In his review of Windows 7, my colleague Paul Miller over at Engadget gave the new product a positive review.
"Where Vista felt like a sprawling mess, Windows 7 has patched up the holes and feels like a tight, unified mechanism," Miller wrote. "It's hardly full of surprises, but that's usually a good thing when it comes to operating systems. If you've never been a Windows person, there's hardly anything here that will change your mind about that. However, most human beings on this planet have some sort of interaction with Windows on a regular basis, whether by choice or necessity, and Windows 7 is great news for those millions of souls."
At the launch event in New York, Ballmer said Microsoft expects to sell 300 million Windows-based PCs in 2009. He said several different versions of the the product will be for sale between $119 and $219 at some 45,000 retailers across the world.
Windows is by far the most used operating system in the world, accounting for about 90 percent of the market.
The Times's Pogue said the new operating system "keeps what's good about Windows Vista, like security, stability and generous eye candy, and addresses much of what people disliked."
In the Wall Street Journal, personal technology columnist Walt Mossberg called Windows 7 "a faster and much better operating system than the little-loved Windows Vista, which did a lot to harm both the company's reputation, and the productivity and blood pressure of its users."
"After using pre-release versions of Windows 7 for nine months, and intensively testing the final version for the past month on many different machines, I believe it is the best version of Windows Microsoft has produced.
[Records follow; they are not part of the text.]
theorem test_hyp_KeyRunsEnd : (let b := { State.reset.blk with key := { State.reset.blk.key with run := some (.commit 6 [1#8] 1 false) } }
     running b = true ∧ fon b F.KEY_STAT_held = false ∧ b.key.run = some (.commit 6 [1#8] 1 false) ∧ fget b F.KEY_STAT_step = 0 ∧
     ((store b).cell 6).force = none) ∧
    (let b := { State.reset.blk with key := { State.reset.blk.key with run := some (.commit 3 [1#8] 1 false) } }
     b.key.run = some (.commit 3 [1#8] 1 false) ∧ testSet b = false ∧ fon b F.KEY_STAT_held = false) ∧
    (let b := { tB [(R.KEY_RSPLEN, 0xFFFF), (R.KEY_RSPADDR_HI, 0x10)] with key := { State.reset.blk.key with run := some (.attest []) } }
     running b = true ∧ b.key.run = some (.attest []) ∧ b.corr = [] ∧ rd b R.KEY_RSPLEN % 65536 = 65535) ∧ State.reset.blk.key.run = none ∧
    fon (tB [(R.KEY_STAT, 0xFFFFFFFF)]) F.KEY_STAT_held = true := by decide +kernel

theorem test_hyp_TamperCommands : cmdFree State.reset.blk 0x81 0x05 ∧ lcs State.reset.blk ≠ 15 ∧ gaspBusy State.reset.blk = false ∧
    rd State.reset.blk R.TMP_LATCH &&& fget State.reset.blk F.TMP_STAT_active = 0 ∧
    (let b := tB [(R.TMP_LATCH, 0x3FF), (R.TMP_STAT, 0xFFFFFFFF)]
     cmdFree b 0x81 0x05 ∧ rd b R.TMP_LATCH &&& fget b F.TMP_STAT_active ≠ 0 ∧ fon b F.TMP_STAT_closed = true) ∧
    (let b := tB [(R.TMP_VADDR_HI, 0x10)]
     cmdFree b 0x81 0x05 ∧ fon b F.TMP_STAT_closed = false ∧ (engRead 0x084 (vaddr b) 32 b).1 = .ok ∧ b.corr = []) := by
  unfold cmdFree mayWrite; decide +kernel

theorem test_hyp_VerifyReportsItsOutcome : cmdFree State.reset.blk 0x81 0x05 ∧ rd State.reset.blk R.TMP_VLEN < 512 ∧
    (let b := tB [(R.TMP_VADDR_HI, 0x10), (R.TMP_VLEN, 512)]
     cmdFree b 0x81 0x05 ∧ 512 ≤ rd b R.TMP_VLEN ∧ (engRead 0x084 (vaddr b) 512 b).1 = .ok ∧ b.corr = [] ∧
     decide ((imgHdr (List.replicate 512 0#8)).n + 5253 ≤ rd b R.TMP_VLEN) = false ∧ (engRead 0x084 (vaddr b + 512) 0 b).1 = .ok) := by
  unfold cmdFree mayWrite; decide +kernel

theorem test_hyp_TamperSources : (∀ l ∈ [1, 2, 3], tamperLevel (tB [(R.TMP_SRCLVL, l * 2 ^ 16)]) 8 = l ∧ (tB [(R.TMP_SRCLVL, l * 2 ^ 16)]).pwr.phase = .on) ∧
    lcs State.reset.blk ≠ 15 ∧ gaspBusy State.reset.blk = false ∧ (tP (fun p => { p with phase := .fallow })).pwr.phase = .fallow ∧
    watchedInFallow 0 false = true ∧ tamperLevel (tB [(R.TMP_SRCLVL, 1)]) 0 = 1 ∧ (tB [(R.TMP_SRCLVL, 1)]).key.run = none ∧
    bitOf (fget (tB [(R.TMP_SRCLVL, 1)]) F.TMP_STAT_active) 0 = false ∧ outputsOn State.reset.blk = true ∧
    fon (tB [(R.SYS_STAT, 0xFFFFFFFF)]) F.SYS_STAT_dbg = true ∧ fon State.reset.blk F.SYS_STAT_dbg = false ∧
    tamperLevel (tB [(R.TMP_SRCLVL, 2 ^ 14)]) 7 = 1 := by decide +kernel

theorem test_hyp_DebugCommands : cmdFree State.reset.blk 0x81 0x44 ∧ rngOk State.reset.blk = true ∧ rngOk (tB [(R.KEY_STAT, 0)]) = false ∧
    lcs State.reset.blk ≠ 2 ∧ lcs State.reset.blk ≠ 4 ∧ lcs State.reset.blk ≠ 15 ∧ fget State.reset.blk F.DBG_STAT_fails < 7 ∧
    (let b := tB [(R.DBG_TOKADDR_HI, 0x10)]
     cmdFree b 0x81 0x44 ∧ (engRead 0x084 0x1000000000 4869 b).1 = .ok ∧ b.corr = []) := by unfold cmdFree mayWrite; decide +kernel

/-- A block with start step `n` done. -/
def tAt (n : Nat) (b : Block := State.reset.blk) : Block := { b with start := { b.start with last := n } }

/-- A block with fields set in both copies of their registers. -/
def tF (l : List (Fld × Nat)) (b : Block) : Block :=
  l.foldl (fun b x => fset ⟨x.1.addr + 2 ^ 40, x.1.hi, x.1.lo⟩ x.2 (fset x.1 x.2 b)) b

/-- A frame of class `c` at input `m`. -/
def tQ (m c : Nat) (f : Frame) : QFrame := ⟨0, f, c, m, 0, false, 0x3FF, none, false, 1, false⟩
It's a boost to productivity and a pleasure to use," Mossberg concluded.
Starting today, Windows will be available with what the company calls "an unprecedented array of new PCs and software programs." Additionally, Microsoft said it plans to launch "the next wave" of its global "I'm a PC" campaign, which shows Microsoft users expressing their enthusiasm about the company's products.
Over the past 18 months the company said it has collected feedback from "more than a billion opt-in customer sessions and 8 million beta testers" in order to offer the best product to consumers. The company also said that "more than 50,000 developers from 17,000 companies are enrolled in the Windows Ecosystem Readiness Program to build solutions for Windows 7."